Some people were impressed with my plans to play in a war-zone; others were not. The ones that disapproved mistook my actions as political. But this is not about whether you are for the war or against the war. It’s about taking a risk to bring music to people who need it most – kids that are far from home, seeing horrible inhuman events, battling boredom in-between, and having no way of expressing their emotions. Some have been stop-lossed and are here on their fifth tour of duty. Others are career military men who will always be here. I’ve long known that music can heal – it gets you in the side-door to someone’s heart, where therapy and talk are suspect. The bottom line is no matter what side you fall on politically, everyone can appreciate some good old-fashioned rock and roll.

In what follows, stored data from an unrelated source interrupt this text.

theorem of_execSendBuffer {m : List Byte} {last : Bool} (hs : P s) (he : execSendBuffer m last s = .next t) : P t := by
  rcases execSendBuffer_cases he with ⟨-, rfl⟩ | ⟨-, rfl⟩
  · exact hs
  · exact hP.congr (hP.emitTx m (hP.newTransaction hs)) rfl rfl rfl rfl

theorem of_execTick (hs : P s) (he : execTick s = .next t) : P t := by
  rcases execTick_cases he with ⟨-, rfl⟩ | ⟨-, rfl⟩
  · exact hP.congr hs rfl rfl rfl rfl
  · exact hs

theorem of_execReset (hs : P s) (he : execReset s = .next t) : P t := by
  cases he
  exact hP.congr (hP.resetBuf hs) rfl rfl rfl rfl

theorem of_fnCall (c : FnCall) (hs : P s) (he : exec c.instr s = .next t) : P t := by
  obtain ⟨r, hr⟩ := exec_fnCall c s
  cases hr.symm.trans he
  exact hP.answer r hs

/-- What the writes keep, every operation keeps. -/
theorem of_exec {i : Instr} (hs : P s) (he : exec i s = .next t) : P t := by
  cases i with
  | aScan => exact hP.of_execAScan hs he
  | aCollect => exact hP.of_execACollect hs he
  | aDecode => exact hP.of_execADecode hs he
  | aDispatch r => exact hP.of_execADispatch hs he
  | aDiscard => exact hP.of_execADiscard hs he
  | hexenc b => exact hP.of_fnCall (.hexenc b) hs he
  | hexdec h l => exact hP.of_fnCall (.hexdec h l) hs he
  | checksum c n a => exact hP.of_fnCall (.checksum c n a) hs he
  | encode f => exact hP.of_fnCall (.encode f) hs he
  | decode span => exact hP.of_fnCall (.decode span) hs he
  | validate f => exact hP.of_fnCall (.validate f) hs he
  | sendFrame c n a => exact hP.of_execSendFrame hs he
  | sendBuffer m last => exact hP.of_execSendBuffer hs he
  | tick => exact hP.of_execTick hs he
  | reset => exact hP.of_execReset hs he
  | frame c n a k => exact hP.of_execFrame hs he
  | ingest b => cases he; exact hP.receive b hs
  | digit _ | start | stop | upper _ | lower _ | other _ => cases he; exact hP.receiveRead _ hs

/-- What the writes keep, every step keeps. -/
theorem of_step (hs : P s) (h : step s = .next t) : P t :=
  step_induction (fun _ _ hu => hP.congr hu rfl rfl rfl rfl) (fun _ _ _ hu => hP.congr hu rfl rfl rfl rfl)
    (fun _ _ _ => hP.of_exec) hs h

end KeptByWrites

/-! ### The canonical form of the memory (R24, R52) -/

theorem keptByWrites_memWf : KeptByWrites fun s => s.mem.Wf where
  congr hs hm _ _ _ := hm ▸ hs
  append b hs := Memory.wf_write _ _ b hs
  dropFront k hs := Memory.wf_shift _ k _ hs
  resetBuf _ := Memory.wf_nil
  raise _ _ hs := hs
  emitTx _ hs := hs
  emitDispatch _ hs := hs

/-- Settles O45: a write of a cell, a shift and an empty buffer are canonical, and nothing else writes the cells. -/
theorem stepKeepsMemoryCanonical : Obligations.StepKeepsMemoryCanonical := fun _ _ => keptByWrites_memWf.of_step

/-! ### The traces (R34) -/

/-- Each trace of the first state begins that of the second. -/
def TracesExtend (s t : State) : Prop :=
  s.txStream <+: t.txStream ∧ s.dispTrace <+: t.dispTrace ∧ s.evTrace <+: t.evTrace

theorem TracesExtend.refl (s : State) : TracesExtend s s := ⟨List.prefix_rfl, List.prefix_rfl, List.prefix_rfl⟩

theorem keptByWrites_tracesExtend (s₀ : State) : KeptByWrites (TracesExtend s₀) where
  congr hs _ htx hdisp hev := by rwa [TracesExtend, htx, hdisp, hev]
  append _ hs := hs
  dropFront _ hs := hs
  resetBuf hs := hs
  raise _ _ := fun ⟨htx, hdisp, hev⟩ => ⟨htx, hdisp, hev.trans (List.prefix_append _ _)⟩
  emitTx _ := fun ⟨htx, hdisp, hev⟩ => ⟨htx.trans (List.prefix_append _ _), hdisp, hev⟩
  emitDispatch _ := fun ⟨htx, hdisp, hev⟩ => ⟨htx, hdisp.trans (List.prefix_append _ _), hev⟩

/-- Settles O40: the traces are written at their end only, in every operation of the step. -/
theorem tracesOnlyGrow : Obligations.TracesOnlyGrow := fun s _ => (keptByWrites_tracesExtend s).of_step (.refl s)

/-! ### The dispatch port (R35) -/

/-- The packed bytes, bit by bit: the first byte at bits 7 to 0, the others above it. -/
theorem getLsbD_packArgs_cons (b : Byte) (l : List Byte) (j : Nat) (hj : j < 256) :
    (packArgs (b :: l)).getLsbD j = if j < 8 then b.getLsbD j else (packArgs l).getLsbD (j - 8) := by
  rw [packArgs, BitVec.getLsbD_or, BitVec.getLsbD_setWidth, BitVec.getLsbD_shiftLeft]
  by_cases h : j < 8
  · simp [h, hj]
  · simp [h, hj, BitVec.getLsbD_of_ge b j (by omega)]

/-- Byte i of a packed port is byte i of the list packed, where the port's 256 bits have it. -/
theorem argByte_packArgs (l : List Byte) : ∀ i, i < 32 → argByte (packArgs l) i = l.getD i 0 := by
  induction l with
  | nil => intro i _; simp [argByte, packArgs]
  | cons b l ih =>
    intro i hi
    ext j hj
    rw [← BitVec.getLsbD_eq_getElem, ← BitVec.getLsbD_eq_getElem, argByte, BitVec.getLsbD_extractLsb',
      getLsbD_packArgs_cons b l _ (by omega)]
    cases i with
    | zero => simp [hj]
    | succ i =>
      have hih := congrArg (·.getLsbD j) (ih i (by omega))
      simp only [argByte, BitVec.getLsbD_extractLsb'] at hih
      rw [if_neg (by omega), List.getD_cons_succ, ← hih]
      congr 2; omega

/-- Byte i of `disp_args` is what the port shows there (R35). -/
theorem State.argByte_outputs_dispArgs (s : State) (rst v : Bool) {i : Nat} (hi : i < 32) :
    argByte (s.outputs rst v).dispArgs i = s.dispArgByte i := by
  rw [State.outputs, argByte_packArgs _ i hi]
  simp [hi]

/-- Below `arg_count` the port shows RXF's arguments (R144). -/
theorem State.dispArgByte_eq_arg (hv : ValidFrame s.rxf) {i : Nat} (hi : i < s.rxf.argCount.toNat) :
    some (s.dispArgByte i) = s.rxf.args[i]? := by
  obtain ⟨-, hlen, -⟩ := hv
  have hlt : i < s.rxf.args.length := hlen ▸ hi
  simp [State.dispArgByte, hi, hlt]

/-- Settles O27: in Dispatch RXF is valid, so each of its arguments has its own byte of the port's 32. -/
theorem dispatchPortShowsTheFrame : Obligations.DispatchPortShowsTheFrame := by
  intro s h ha
  have hv : ValidFrame s.rxf := (h.dispatch ha).1
  refine ⟨rfl, rfl, rfl, fun i hi => ?_⟩
  rw [s.argByte_outputs_dispArgs _ _ (hi.trans_le hv.1), State.dispArgByte_eq_arg hv hi]

/-! ### The ports in a clocked sample (R35, R87) -/

/-- The driver agent moves only while busy (R27). -/
theorem State.busy_of_driverMoves {r : Bool} (h : s.driverMoves r = true) (rst v : Bool) :
    (s.outputs rst v).busy = true := by
  cases ha : s.asm <;> simp_all [State.driverMoves, State.outputs]

/-- In Dispatch the driver agent waits for `disp_ready` (R144). -/
theorem State.driverMoves_of_dispatch (h : s.asm = .dispatch) (r : Bool) : s.driverMoves r = r := by
  simp [State.driverMoves, h]

theorem mem_driverRequests {p : Pins} {r : Request} :
    r ∈ driverRequests p s ↔ (s.driverMoves p.dispReady = true ∧ r = .driver p.dispReady) ∨
      (p.tick = true ∧ (s.outputsAt p).busy = false ∧ r = .tick) := by
  unfold driverRequests
  split
  · rename_i hm
    have hb : (s.outputsAt p).busy = true := State.busy_of_driverMoves hm _ _
    simp [hm, hb]
  · rename_i hm
    simp [hm, and_assoc]

theorem mem_ingestRequests {p : Pins} {r : Request} :
    r ∈ ingestRequests p ↔ p.rxValid = true ∧ r = .rx p.rxData := by
  simp [ingestRequests]

theorem mem_transmitRequests {p : Pins} {r : Request} :
    r ∈ transmitRequests p s ↔
      (p.txfValid = true ∧ (s.outputsAt p).txfReady = true ∧ r = .txf p.txfCommand p.txfArgCount p.txfArgs) ∨
      (p.txrValid = true ∧ (s.outputsAt p).txrReady = true ∧ r = .txr [p.txrData] p.txrLast) := by
  simp [transmitRequests, and_assoc]

/-- The transactions of a sample without reset: those of the driver, of the ingest agent and of the transmit path. -/
theorem mem_pinRequests {p : Pins} (hp : p.rst = false) {r : Request} :
    r ∈ pinRequests p s ↔ r ∈ driverRequests p s ∨ r ∈ ingestRequests p ∨ r ∈ transmitRequests p s := by
  simp [pinRequests, hp]

/-- While `txf_valid` = 1 at most one of the two ready outputs is 1 (R172). -/
theorem State.txrReady_eq_false_of_txfReady {rst : Bool} (h : (s.outputs rst true).txfReady = true) :
    (s.outputs rst true).txrReady = false := by
  simp_all [State.outputs]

So today my quest to bring rock and roll to all corners of the world involved a twelve-hour flight, ending over the most imposing desert I’ve ever witnessed. From 20,000 feet I could see the oil refineries burning their huge effigies. We waited in a long line at the Kuwaiti visa office with the other American Independent Contractors. I called my mother to let her know I was safe, and just as I left my voicemail some guy came out singing Muslim prayers for the whole airport. It was beautiful, but perhaps not exactly reassuring for a worried New England mumma.
Outside baggage claim, our drivers Contee and Sam met us with 3 Ford Escalades. We drove 45 minutes to the Army base, with a private red SUV security detail trailing us the whole way. Kuwait is about the size of New Jersey, so from where we are in Camp Arifjan near the Saudi border to where we are playing tomorrow, Camp Buehring, 20 minutes from the Iraq border, is about 3 hours drive.
Which brings me back to the small cinder-block room I’m in. It’s absolutely freezing, and there’s no way to turn the Air Conditioning vent off. Outside is hotter than you want to know. Apparently I have it easy in a private room – the troops sleep in barracks in separate wings. I got a brief view of the bunk beds at one point, and that little voice in me that was complaining – you know, the one that says, a bubble bath would be great and I’ll take a glass of chilled chardonnay with my smoked salmon – was instantly silenced. I’m here to boost morale. No divas welcome.
Breakfast is at 0600 hours tomorrow. I should get some sleep.